ICS 574 – HW #2Descriptive Analytics
1. Solve the following questions on Google Colab or Databricks using Spark SQL
a. [4 pts] Search the internet for a big dataset of at least 0.5 GB.
b. [4 pts] Create a DataFrame from the dataset.
c. Using the DataFrame and implement the following aggregation functions.
i. [4 pts] Aggregation with grouping
ii. [4 pts] Aggregation with pivoting
iii. [4 pts] Aggregation with rollups and cubes
d. Spark SQL supports the following window functions. Apply these functions on the
DataFrame
i. [10 pts] Ranking functions
1. rank
2. dense_rank
3. percent_rank
4. row_number
5. ntile
ii. [10 pts] Analytic functions
1. cume_dist
2. first_value
3. last_value
4. lag
5. lead
Deliverables
•
One pdf file which contains the following.
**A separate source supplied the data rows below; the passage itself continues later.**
-- ==== Sys2Proof/Laws/Exec.lean ====
section
/-!
SUPPORT. What a step, and each instruction with more than one ending, can do, said once: if it answers `next t`, then one
of these cases holds. The other instructions have one ending, their definition.
-/
namespace Sys2Proof.Machine

variable {s t : State}

/-! ## The step -/

/-- A step that gets past the fetch: decode, tick, Execute. -/
theorem step_fetched (h : s.halted = false) (hp : s.pc.toNat + 1 < 0x1000) :
    step s =
      match decode (Memory.read s.mem s.pc.toNat) (Memory.read s.mem (s.pc.toNat + 1)) with
      | .known i => exec i (tick { s with pc := s.pc + 2 })
      | .unknown high low => execUnknown high low (tick { s with pc := s.pc + 2 }) := by
  refine (if_neg (by rw [h]; decide)).trans ?_
  exact fetch_ok s hp ▸ rfl

/-- If a step answers `next t`, the core was not halted, and: the fetch faulted; or an instruction executed; or an
Unknown word did. -/
theorem step_cases (h : step s = .next t) :
    s.halted = false ∧
      ((0x1000 ≤ s.pc.toNat + 1 ∧
          t = raiseAt s.pc .memRange (if 0x1000 ≤ s.pc.toNat then s.pc else s.pc + 1) s) ∨
        (s.pc.toNat + 1 < 0x1000 ∧ ∃ i,
          decode (Memory.read s.mem s.pc.toNat) (Memory.read s.mem (s.pc.toNat + 1)) = .known i ∧
          exec i (tick { s with pc := s.pc + 2 }) = .next t) ∨
        (s.pc.toNat + 1 < 0x1000 ∧ ∃ high low,
          decode (Memory.read s.mem s.pc.toNat) (Memory.read s.mem (s.pc.toNat + 1)) = .unknown high low ∧
          t = raise .illegalInstruction (high ++ low) (tick { s with pc := s.pc + 2 }))) := by
  have hh : s.halted = false := by
    by_contra hc
    simp [step, Bool.not_eq_false _ ▸ hc] at h
  refine ⟨hh, ?_⟩
  by_cases hp : s.pc.toNat + 1 < 0x1000
  · rw [step_fetched hh hp] at h
    split at h
    · exact .inr (.inl ⟨hp, _, ‹_›, h⟩)
    · exact .inr (.inr ⟨hp, _, _, ‹_›, (Host.Outcome.next.inj h).symm⟩)
  · refine .inl ⟨by omega, ?_⟩
    simp only [step, hh, Bool.false_eq_true, if_false, fetch_fault s (by omega)] at h
    exact (Host.Outcome.next.inj h).symm

/-! ## Instructions with more than one ending -/

theorem execRet_cases (h : execRet s = .next t) :
    (∃ k : Fin 16, s.sp.val = k.val + 1 ∧ t = { s with pc := s.stk[k], sp := ⟨k.val, by omega⟩ }) ∨
      (s.sp.val = 0 ∧ t = raise .stackUnderflow 0 s) := by
  unfold execRet at h
  by_cases h0 : s.sp.val = 0
  · rw [pop_fault s h0] at h
    exact .inr ⟨h0, (Host.Outcome.next.inj h).symm⟩
  · rw [pop_ok s h0] at h
    exact .inl ⟨⟨s.sp.val - 1, by omega⟩, by simp only; omega, (Host.Outcome.next.inj h).symm⟩

theorem execCall_cases {addr : Addr12} (h : execCall addr s = .next t) :
    (∃ h : s.sp.val < 16,
        t = { s with pc := zextAddr addr, stk := s.stk.set s.sp.val s.pc h, sp := ⟨s.sp.val + 1, by omega⟩ }) ∨
      (s.sp.val = 16 ∧ t = raise .stackOverflow 0 s) := by
  unfold execCall at h
  by_cases h0 : s.sp.val < 16
  · rw [push_ok _ s h0] at h
    exact .inl ⟨h0, (Host.Outcome.next.inj h).symm⟩
  · rw [push_fault _ s (by omega)] at h
    exact .inr ⟨by omega, (Host.Outcome.next.inj h).symm⟩

/-- The storing instructions: all bytes are stored, or those before the first address out of range. -/
theorem storeBytes_cases {bs : List Byte} {a : Nat} (h : finish (storeBytes a bs s) = .next t) :
    ((bs = [] ∨ a + bs.length ≤ 0x1000) ∧ t = { s with mem := loadBytes a bs s.mem }) ∨
      ((bs ≠ [] ∧ 0x1000 < a + bs.length) ∧ t = raise .memRange (BitVec.ofNat 16 (max a 0x1000))
        { s with mem := loadBytes a (bs.take (0x1000 - a)) s.mem }) := by
  rw [storeBytes_eq] at h
  split at h
  · exact .inl ⟨‹_›, (Host.Outcome.next.inj h).symm⟩
  · rename_i hc
    exact .inr ⟨⟨fun e => hc (.inl e), by by_contra e; exact hc (.inr (by omega))⟩, (Host.Outcome.next.inj h).symm⟩

/-- The storing instructions change the memory and, on a fault, the latch; the memory stays canonical. -/
theorem storeBytes_shape {bs : List Byte} {a : Nat} (h : finish (storeBytes a bs s) = .next t) :
    ∃ m halted code pc info,
      t = { s with mem := m, halted := halted, faultCode := code, faultPc := pc, faultInfo := info } ∧
      (Memory.wf s.mem → Memory.wf m) := by
  rcases storeBytes_cases h with ⟨hc, rfl⟩ | ⟨-, rfl⟩
  · refine ⟨_, s.halted, s.faultCode, s.faultPc, s.faultInfo, rfl, fun hw => ?_⟩
    rcases hc with rfl | hc
    · exact hw
    · exact Memory.wf_loadBytes _ _ _ hc hw
  · refine ⟨_, _, _, _, _, rfl, fun hw => ?_⟩
    by_cases ha : a ≤ 0x1000
    · exact Memory.wf_loadBytes _ _ _ (by rw [List.length_take, Config.memSize]; omega) hw
    · rw [show 0x1000 - a = 0 by omega]
      exact hw

/-- LDV changes registers of its range and, on a fault, the latch. -/
theorem execLdv_shape {x : Reg} (h : execLdv x s = .next t) :
    ∃ v halted code pc info,
      t = { s with v := v, halted := halted, faultCode := code, faultPc := pc, faultInfo := info } ∧
      ∀ q : Reg, ¬ q < x → v[q] = s.getV q := by
  rw [execLdv, loadRegs_eq] at h
  split at h
  · obtain ⟨v, hd⟩ := fillRegs_eq (bulkRegs x) (dataAddr s 0) s
    have hq := getV_fillRegs_bulk x (dataAddr s 0) s
    rw [hd] at h hq
    exact ⟨v, s.halted, s.faultCode, s.faultPc, s.faultInfo, (Host.Outcome.next.inj h).symm,
      fun q hn => (hq q).trans (if_neg hn)⟩
  · rw [bulkRegs_take] at h
    obtain ⟨v, hd⟩ := fillRegs_eq (bulkRegs ⟨min (0x1000 - dataAddr s 0) x.val, by omega⟩) (dataAddr s 0) s
    have hq := getV_fillRegs_bulk ⟨min (0x1000 - dataAddr s 0) x.val, by omega⟩ (dataAddr s 0) s
    rw [hd] at h hq
    refine ⟨v, _, _, _, _, (Host.Outcome.next.inj h).symm, fun q hn => (hq q).trans (if_neg fun hlt => hn ?_)⟩
    exact Fin.lt_def.mpr (lt_of_lt_of_le (Fin.lt_def.mp hlt) (Nat.min_le_right _ _))

/-- DRW changes the framebuffer, VF (not for n = 0) and, on a fault, the latch. -/
theorem execDrw_shape {x y : Reg} {n : Fin 16} (h : execDrw x y n s = .next t) :
    ∃ v fb halted code pc info,
      t = { s with v := v, fb := fb, halted := halted, faultCode := code, faultPc := pc, faultInfo := info } ∧
      ∀ q : Reg, q ≠ 15 ∨ n = 0 → v[q] = s.getV q := by
  rw [execDrw, drawRows_eq] at h
  split at h
  · by_cases hn : n = 0
    · subst hn
      exact ⟨s.v, s.fb, s.halted, s.faultCode, s.faultPc, s.faultInfo, (Host.Outcome.next.inj h).symm, fun q _ => rfl⟩
    · obtain ⟨v, fb, hd, hv⟩ := paintRows_eq (s.getV x) (s.getV y) n.val 0 s
      rw [hd] at h
      exact ⟨v, fb, s.halted, s.faultCode, s.faultPc, s.faultInfo, (Host.Outcome.next.inj h).symm,
        fun q hq => hv q (hq.resolve_right hn)⟩
  · rename_i hc
    obtain ⟨v, fb, hd, hv⟩ := paintRows_eq (s.getV x) (s.getV y) (0x1000 - (s.i.toNat + 0)) 0 s
    rw [hd] at h
    have hn : n ≠ 0 := fun e => hc (.inl (congrArg Fin.val e))
    exact ⟨v, fb, _, _, _, _, (Host.Outcome.next.inj h).symm, fun q hq => hv q (hq.resolve_right hn)⟩

end Sys2Proof.Machine
end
o A cover page which includes, your KFUPM ID, name, HW number, and date
o A description of the big dataset and its source.
o Each SQL statement and a snapshot of its output
o Problems you faced if any.
Note:
•
•
Submit the homework before 11:59pm Saturday April 27, 2024.
There are many YouTube videos that teach how to use Spark in Databricks or Colab.